Five gene categories relevant to pathogenicity (encoding transcription factors, secondary metabolism enzymes, CSEPs, CAZymes and transporters) had markedly different expression patterns during infection (Fig. 5b and Supplementary Fig. 11). We distinguished three waves of gene activation corresponding to pathogenic transitions (Fig. 5c). Among the genes upregulated at the appressorial phase were those encoding CAZymes that are predicted to degrade cutin, cellulose, hemicellulose and pectin, which may contribute to initial host penetration, together with a larger set of enzymes that potentially remodel the fungal cell wall (Fig. 5b and Supplementary Fig. 8a). However, early during infection, the transcriptome of C. higginsianum was dominated by secondary metabolism genes, with 12 different secondary metabolism gene clusters being induced before penetration and during biotrophy (Fig. 5b,c and Supplementary Table 13). This indicates previously unsuspected roles for appressoria and biotrophic hyphae in synthesizing an array of small molecules for delivery to the first infected plant cells. Because these cells initially remain alive, such molecules are probably not toxins and may instead function in host manipulation, similar to protein effectors27. Remarkably, the C. higginsianum secondary metabolism gene cluster with the strongest activation at this stage was silent in C. graminicola at all the infection stages we examined (Fig. 4 and Supplementary Fig. 12), suggesting that additional metabolite diversity is generated through transcriptional regulation.
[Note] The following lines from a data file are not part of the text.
-- ==== Sys2Proof/Machine/HostIf.lean ====
section
/-! DEFINITION. Meanings: host interface, management, Ledger, SYNC_IN, debug (R21, R377, R421 to R449). -/

namespace Sys2Proof.Machine

/-- HST_WIN_WRITE (R424). -/
def execHstWinWrite (v : W32) (s : State) : Res :=
  .next (hostWrite s pgHST 0x100 (fun s =>
    if winOk v then setReg s (at' pgHST 0x100) (v &&& 0x1FF) else badWrite s pgHST 0x100))

/-- BAR2_READ (R368, R425, R426): refused with the window disabled, for a sealed quadrant, or with the hub
in reset; it waits outside, unchanged, while the host class has no cell (R294). -/
def execBar2Read (off len tag : Nat) (s : State) : Res :=
  .next (
    let r := winReq s off len tag none
    if !s.bup.bar0 then s
    else if !bit (winReg s) 0 || !pageLive s pgQP then emit s (.cpl 1 tag [])
    else if sealed s r.q.val then emit (sealDeny s r.q.val) (.cpl 1 tag [])
    else if clsRoom s 5 1 then { s with bar2 := s.bar2 ++ [r] }
    else s)

/-- BAR2_WRITE (R368, R425, R426): a sealed quadrant accepts it; discarded with the window disabled. -/
def execBar2Write (off : Nat) (data : List Byte) (s : State) : Res :=
  .next (
    if !s.bup.bar0 || !bit (winReg s) 0 || !pageLive s pgQP then s
    else if clsRoom s 5 (bar2Cells (some data)) then
      { s with bar2 := s.bar2 ++ [winReq s off data.length 0 (some data)] }
    else s)

/-- HOST_SLOT_SERVICE (R21, R296, R426): the oldest request of the quadrant. A read of a quadrant sealed
since it was queued is refused (R368). -/
def execHostSlotService (q : Fin 4) (s : State) : Res :=
  .next (
    if !hostSlots s q.val then s
    else match findIdx? (fun (r : Bar2) => r.q == q) s.bar2 0 with
    | none => s
    | some (i, r) =>
      let c := qCheck { s with bar2 := removeAt s.bar2 i } (0xB0 + q.val)
      let s := c.1
      if c.2 ≠ 0 then
        let s := post (bump s (at' pgQP 0x11C) 1) pgQP sevError 0x0C0E 0 0 0
        if r.data.isNone then emit s (.cpl 4 r.tag []) else s
      else if r.data.isNone && sealed s q.val then emit (sealDeny s q.val) (.cpl 1 r.tag [])
      else serveBar2 s r)

/-- DOORBELL (R428). -/
def execDoorbell (r : Fin 4) (v : W32) (s : State) : Res :=
  .next (
    let t := fld v 15 0
    if !s.bup.bar0 then s
    else if !pageLive s pgHST ∨ ringSize s r.val ≤ t then badAcc s 4 (4096 * r.val)
    else setRing s r.val { getRing s r.val with tail := t })

/-- HOST_MOVE (R428, R429): the engine takes the descriptor at the head of the ring whose turn it is. -/
def execHostMove (r : Fin 4) (desc : BitVec 512) (s : State) : Res :=
  .next (
    if ringTurn s ≠ some r.val ∨ ¬ pageLive s pgHST then s
    else
      let s := { s with ringRr := (r.val + 1) % 4 }
      let st := hmCheck s desc
      if st = 0 then
        hostReads (setRing s r.val { getRing s r.val with run := some desc, moved := 0, got := [], gaps := [] }) desc
      else
        let s := if st = 4 then (match gaParse (hmGaddr desc) with | some g => sealDeny s g.q | none => s) else s
        hmDone s r.val st)

/-- Bytes that have come for a move to the module land, but of lines that no host slot took or the memory dropped. -/
def hostLand (s : State) (x : Ring) (g : GA) (d : BitVec 512) (data : List Byte) : State :=
  let ls := (List.range (min x.moved (hmLines g d))).filter (fun i => !x.gaps.contains i)
  let cs := ls.flatMap (fun i => (hmLine g d i).map (fun a => (i, a)))
  let at0 := fun (i k : Nat) => 64 * i + k - (if i = 0 then 0 else g.byte % 64)
  let bs := ls.flatMap (fun i => (List.range (hmLine g d i).length).map (at0 i))
  store s noJob (((cs.zip bs).filter (fun c => decide (c.2 < data.length))).map (fun c => (c.1.2, data.getD c.2 0)))

/-- HOST_MOVE_COMPLETE (R430), once every line has had its host slot: the bytes are in place (OP 1) or go to the host (OP
2), then the credit, STS and the vector; a failed completion halts the ring, after the bytes that had come, and so does
data that the memory did not deliver or that a seal keeps in (R350; DESIGN CHOICE, log 64). -/
def execHostMoveComplete (r : Fin 4) (res : HostResult) (s : State) : Res :=
  .next (
    let x := getRing s r.val
    match x.run with
    | none => s
    | some d =>
      match hmAddrOk s d with
      | none => ringFail s r.val
      | some g =>
        match res with
        | .fail data => ringFail (if hmOp d = 1 then hostLand s x g d data else s) r.val
        | .ok data =>
          if x.moved < hmLines g d then s
          else if hmOp d = 1 then ringOk (hostLand s x g d (fit 0 (hmLen d) data)) r.val d g.q
          else if sealed s g.q then ringFail (sealDeny s g.q) r.val
          else if !x.gaps.isEmpty then ringFail s r.val
          else ringOk (hostWrites s (hmHaddr d) x.got) r.val d g.q)

/-- RING_RESTART (R430, R446). -/
def execRingRestart (r : Fin 4) (v : W32) (s : State) : Res :=
  .next (hostWrite s pgHST (0x208 + 0x20 * r.val) (fun s => ringCtl s r.val v))

/-! ## Management (R432 to R436) -/

/-- SET_ENDPOINT_ID (R432). -/
def execSetEndpointId (eid : Byte) (s : State) : Res :=
  .next (if mgtLive s then emit { s with mgt := { s.mgt with eid := eid } } (.mctp 1 0 [eid]) else s)

/-- MCTP_CONTROL (R432, R433): answered, with or without an endpoint ID. -/
def execMctpControl (cmd : Byte) (s : State) : Res :=
  .next (if mgtLive s then emit s (.mctp cmd.toNat 0 []) else s)

/-- PLDM completion codes (PRESUMED, the PLDM base specification; log 66). -/
def pldmError : Nat := 0x01
def pldmUnsupported : Nat := 0x05
def pldmInvalidType : Nat := 0x20
def pldmInvalidSensor : Nat := 0x80

/-- PLDM_REQUEST (R433, R435): types 0 and 2 are answered; thresholds cannot be set. -/
def execPldmRequest (ty : Nat) (req : PldmReq) (s : State) : Res :=
  .next (
    if !mgtAddressed s then s
    else if ty ≠ 0 ∧ ty ≠ 2 then emit s (.mctp 1 pldmInvalidType [])
    else match req with
      | .base cmd => emit s (.mctp 1 (if ty = 0 then 0 else pldmUnsupported) [cmd])
      | .other cmd => emit s (.mctp 1 pldmUnsupported [cmd])
      | .getSensor id =>
        if ty ≠ 2 then emit s (.mctp 1 pldmUnsupported [])
        else if id = 0 ∨ 27 < id then emit s (.mctp 1 pldmInvalidSensor [])
        else emit s (.mctp 1 0 (bytesOf 4 (tget 0 s.mgt.vals id % 2 ^ 32).toNat ++ [BitVec.ofNat 8 (tget 0 s.mgt.sst id)]))
      | .getThresholds id =>
        if ty ≠ 2 then emit s (.mctp 1 pldmUnsupported [])
        else if id = 0 ∨ 27 < id then emit s (.mctp 1 pldmInvalidSensor [])
        else emit s (.mctp 1 0 (thresholdBytes id))
      | .setThreshold _ => emit s (.mctp 1 (if ty = 2 then pldmError else pldmUnsupported) [])
      | .setEventReceiver eid =>
        if ty ≠ 2 then emit s (.mctp 1 pldmUnsupported [])
        else emit { s with mgt := { s.mgt with recv := eid } } (.mctp 1 0 []))

/-- MCTP_DISCARD (R433): a message of any other type. -/
def execMctpDiscard (ty : Nat) (s : State) : Res :=
  .next (if mgtLive s ∧ ty ≠ 0 ∧ ty ≠ 1 ∧ ty ≠ 0x7E then bump s (at' pgMGT 0x104) 1 else s)

/-- A vendor command that ends at once. -/
def vendorNow (s : State) (cmd : Nat) (f : State → State) : State :=
  vendor s cmd (fun s => f { s with mgt := { s.mgt with busy := false } })

/-- CUS_READ (R434). -/
def execCusRead (s : State) : Res :=
  .next (vendorNow s 4 (fun s => emit s (.mctp 4 0
    (bytesOf 4 (cusStatus s) ++ bytesOf 4 s.cus.nonce.toNat ++ bytesOf 4 (cusTimer s) ++ bytesOf 4 s.cus.result
      ++ bytesOf 256 (cusPend s).toNat))))

/-- LDG_READ (R434, R437, R439): the lost count, then up to `count` entries from the BMC pointer. -/
def execLdgRead (count : Nat) (s : State) : Res :=
  .next (vendorNow s 5 (fun s =>
    if count = 0 ∨ 16 < count then emit s (.mctp 5 1 [])
    else
      let l := s.ldg
      let n := min count (l.wr - l.bmc)
      let es := (List.range n).flatMap (fun i => entryBytes (ldgSlot s ((l.bmc + i) % 8192)))
      emit { s with ldg := { l with bmc := l.bmc + n, bmcLost := 0 } } (.mctp 5 0 (bytesOf 4 l.bmcLost ++ es))))

/-- SENSOR_UPDATE (R435). -/
def execSensorUpdate (s : State) : Res :=
  .next (if mgtLive s then ((List.range 27).map (· + 1)).foldl updateSensor s else s)

/-- TELEMETRY_RECORD (R436). -/
def execTelemetryRecord (s : State) : Res :=
  .next (
    if !pageLive s pgMGT || !pageLive s pgQP then s
    else
      let vs := ((List.range 27).map (· + 1)).flatMap (fun n => bytesOf 4 (tget 0 s.mgt.vals n % 2 ^ 32).toNat)
      let r := bytesOf 8 s.clk.dst ++ bytesOf 8 s.mgt.telSeq ++ vs ++ bytesOf 4 0
      let s := pushRec s 6 r
      { s with mgt := { s.mgt with telSeq := s.mgt.telSeq + 1 } })

/-! ## Ledger -/

/-- Lowest source with an entry waiting (R438). -/
def ldgNext (w : List Entry) : Option (Nat × Entry) :=
  let m := w.foldl (fun (a : Option Nat) e => match a with | none => some e.src | some x => some (min x e.src)) none
  match m with
  | none => none
  | some x => findIdx? (fun e => decide (e.src = x)) w 0

/-- LEDGER_COMMIT (R431, R435, R438, R439, R460): at most one entry in a core cycle. -/
def execLedgerCommit (s : State) : Res :=
  .next (if ldgSpent s then s else match ldgNext s.ldg.wait with
    | none => s
    | some (i, e) =>
      let s := itemCheck s 0x202 8 (fun s =>
        { s with ldg := { s.ldg with slots := tput Entry.zero s.ldg.slots (s.ldg.rd % 8192) Entry.zero } })
      let l := s.ldg
      let e := { e with loss := l.loss.contains e.src, seq := BitVec.ofNat 32 l.wr }
      let s := { s with ldg := { l with
        wait := removeAt l.wait i, loss := l.loss.filter (· != e.src)
        slots := tput Entry.zero l.slots (l.wr % 8192) e, wr := l.wr + 1, cycle := some (s.clk.dst / 4) } }
      let s := ldgPush s
      if e.sev < sevError then s else sendEvent (raiseInt s pgLDG 0) 0x100 e.code)

/-- LDG_RD_WRITE (R439, R447): the pointer stays within the 8,192 entries before LDG_WR. -/
def execLdgRdWrite (v : W32) (s : State) : Res :=
  .next (hostWrite s pgLDG 0x104 (fun s =>
    let back := (s.ldg.wr + 2 ^ 32 - v.toNat) % 2 ^ 32
    if 8192 < back ∨ s.ldg.wr < back then s
    else { s with ldg := { s.ldg with rd := s.ldg.wr - back } }))

/-! ## SYNC_IN (R442 to R444, R449) -/

def syncCtl (s : State) : W32 := reg s (at' pgSYNC 0x100)

/-- The reference has precedence (R443). -/
def refActive (s : State) : Bool := isRoot s && bit (syncCtl s) 0

/-- One suppressed trigger edge (R443). -/
def suppress (s : State) : State := if bit (syncCtl s) 1 then bump s (at' pgSYNC 0x110) 1 else s

/-- Ticks of a second. -/
def secTicks : Nat := 1000 * msTicks

/-- An invalid second, or an edge that did not come (R442): EXTREF clears with an entry; the pull stays. -/
def refLost (s : State) : State :=
  post { s with clk := { s.clk with extref := false }, sync := { s.sync with valid := 0 } } pgSYNC sevWarning 0x1203 0 0 0

/-- Discipline to the reference (R28, R30, R379, R442): the pull follows the interval, and the edge is
steered to the nearest multiple of one second. -/
def refSteer (s : State) (gap : Nat) : State :=
  let p := s.clk.pull - ((gap : Int) - secTicks) / 6
  let s := { s with clk := { s.clk with pull := max (-50000) (min 50000 p) } }
  let e : Int := (s.clk.dst % secTicks : Nat)
  let e := if (secTicks : Int) / 2 < e then e - secTicks else e
  steer s (-(256 * e))

/-- PPS_EDGE (R442, R443). -/
def execPpsEdge (bEdges : Nat) (s : State) : Res :=
  .next (
    if !refActive s then s
    else
      let s := suppress s
      let y := s.sync
      let s1 := { s with sync := { y with pps := some s.clk.dst } }
      match y.pps with
      | none => { s1 with sync := { s1.sync with gap := none, valid := 0 } }
      | some t =>
        let gap := s.clk.dst - t
        let near := fun (a b n : Nat) => decide (a ≤ b + n) && decide (b ≤ a + n)
        let ok := near gap secTicks 150000 && near bEdges 10000000 50
          && (match y.gap with | some g => near gap g 600 | none => true)
        let s2 := { s1 with sync := { s1.sync with gap := some gap } }
        if !ok then refLost s2
        else
          let s3 := { s2 with sync := { s2.sync with valid := y.valid + 1 } }
          let s4 := if 3 ≤ y.valid + 1 then { s3 with clk := { s3.clk with extref := true } } else s3
          if s4.clk.extref then refSteer s4 gap else s4)

/-- SYNC_REF_LOST (R442): no edge within 1.0001 s. -/
def execSyncRefLost (s : State) : Res :=
  .next (match s.sync.pps with
    | none => s
    | some t =>
      if refActive s ∧ t + 6000600000 ≤ s.clk.dst then
        let s := refLost s
        { s with sync := { s.sync with pps := none, gap := none } }
      else s)

/-- SYNC_TRIG (R443, R444): an edge on SYNC_IN_A as a debug trigger. -/
def execSyncTrig (s : State) : Res :=
  .next (
    if !pageLive s pgSYNC then s
    else if refActive s then suppress s
    else if !bit (syncCtl s) 1 then s
    else
      let soon : Bool := match s.sync.trig with | some t => decide (s.clk.dst < t + usTicks) | none => false
      if soon then bump s (at' pgSYNC 0x110) 1
      else
        let s := { s with sync := { s.sync with
          trig := some s.clk.dst, dst := s.clk.dst, fine := s.clk.fine
          frozen := s.sync.frozen || bit (syncCtl s) 2 } }
        raiseInt (post s pgSYNC sevWarning 0x1204 0 0 0) pgSYNC 0)

/-- A host read of a register in service: `f` acts and gives the value; 0 where the page is absent or not in
service (its reset value), nothing before BAR0 decodes. -/
def hostRead (s : State) (page off : Nat) (f : State → State × W32) : State :=
  if !s.bup.bar0 then s
  else if pageAbsent s page then emit s (.rd 0)
  else if pageLive s page then
    let r := f s
    emit r.1 (.rd r.2)
  else emit s (.rd (regReset (at' page off)))

/-- SYNC_TRIG_DST_LO_READ (R449). -/
def execSyncTrigDstLoRead (s : State) : Res :=
  .next (hostRead s pgSYNC 0x104 (fun s =>
    ({ s with sync := { s.sync with hi := BitVec.ofNat 32 (s.sync.dst / 2 ^ 32)
                                    fineL := BitVec.ofNat 32 s.sync.fine.toNat } },
     BitVec.ofNat 32 s.sync.dst)))

/-! ## PCIe configuration and debug -/

/-- CONFIGURATION_REQUEST (R377): Request Retry Status until BAR0 decodes. -/
def execConfigurationRequest (s : State) : Res :=
  .next (if s.bup.perst ∧ s.bup.railsOn ∧ 2 ≤ s.bup.phase then emit s (.cfg s.bup.bar0) else s)

/-- The priority of the access of the grid that a debug access of a shelf byte meets on its bank in the core cycle of the
next core edge (R45): debug access has the lowest, 6. -/
def debugMeets (s : State) (a : Nat) : Option Nat :=
  let t := 4 * cdiv s.clk.dst 4
  let us := (allUses { s with clk := { s.clk with dst := t } }).filter (fun u => some u.res == resOf (lineOf a) u.wr)
  (us.find? (fun u => us.all (fun v => decide (u.prio ≤ v.prio)))).map Use.prio

/-- A debug access of a shelf byte: dropped where the grid uses its bank, which faults the job (R45). -/
def debugShelf (s : State) (c : CoreId) (addr : Nat) (f : State → State) : State :=
  if !s.cus.debug ∨ offered s c.cl.q.val ≤ c.cl.c.val then s
  else match debugMeets s (shelfAddr c addr) with
    | some p => cluCollide s c.cl { hi := p, lo := 6 }
    | none => f s

/-- DEBUG_ACCESS (R45, R148, R368, R370): shelf bytes while debug is enabled; boundary scan is always there
and touches no state of the device. A debug instruction that debug opens has no stated effect. -/
def execDebugAccess (a : DebugOp) (s : State) : Res :=
  match a with
  | .boundary => .next s
  | .instr _ => if s.cus.debug then .refused .jtagInstruction else .next s
  | .shelfRead c addr =>
    if 1048576 ≤ addr then .fault .noSuchShelfByte
    else .next (debugShelf s c addr (fun s =>
      let r := readCheck s noJob [shelfAddr c addr]
      if r.2 then emit r.1 (.dbg (rdByte r.1 (shelfAddr c addr))) else r.1))
  | .shelfWrite c addr b =>
    if 1048576 ≤ addr then .fault .noSuchShelfByte
    else .next (debugShelf s c addr (fun s => store s noJob [(shelfAddr c addr, b)]))

end Sys2Proof.Machine
end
Different sets of CSEP-encoding genes were expressed at each infection stage, but the majority of these genes were strongly induced during biotrophy (Fig. 5b,c and Supplementary Table 16). This suggests Colletotrichum requires a maximum capacity for host manipulation during intracellular colonization and that biotrophic hyphae provide a major interface for effector delivery to host cells. These specialized hyphae morphologically resemble the haustoria of obligate biotrophs, which function both as platforms for effector secretion and feeding structures for the uptake of sugars and amino acids28,29. However, we found no evidence for specific transcriptional reprogramming of nutrient transporters in C. higginsianum during biotrophy (Fig. 5b,c and Supplementary Table 16), suggesting that the biotrophic hyphae of this pathogen function primarily to deliver protein effectors and secondary metabolites to the plant cell.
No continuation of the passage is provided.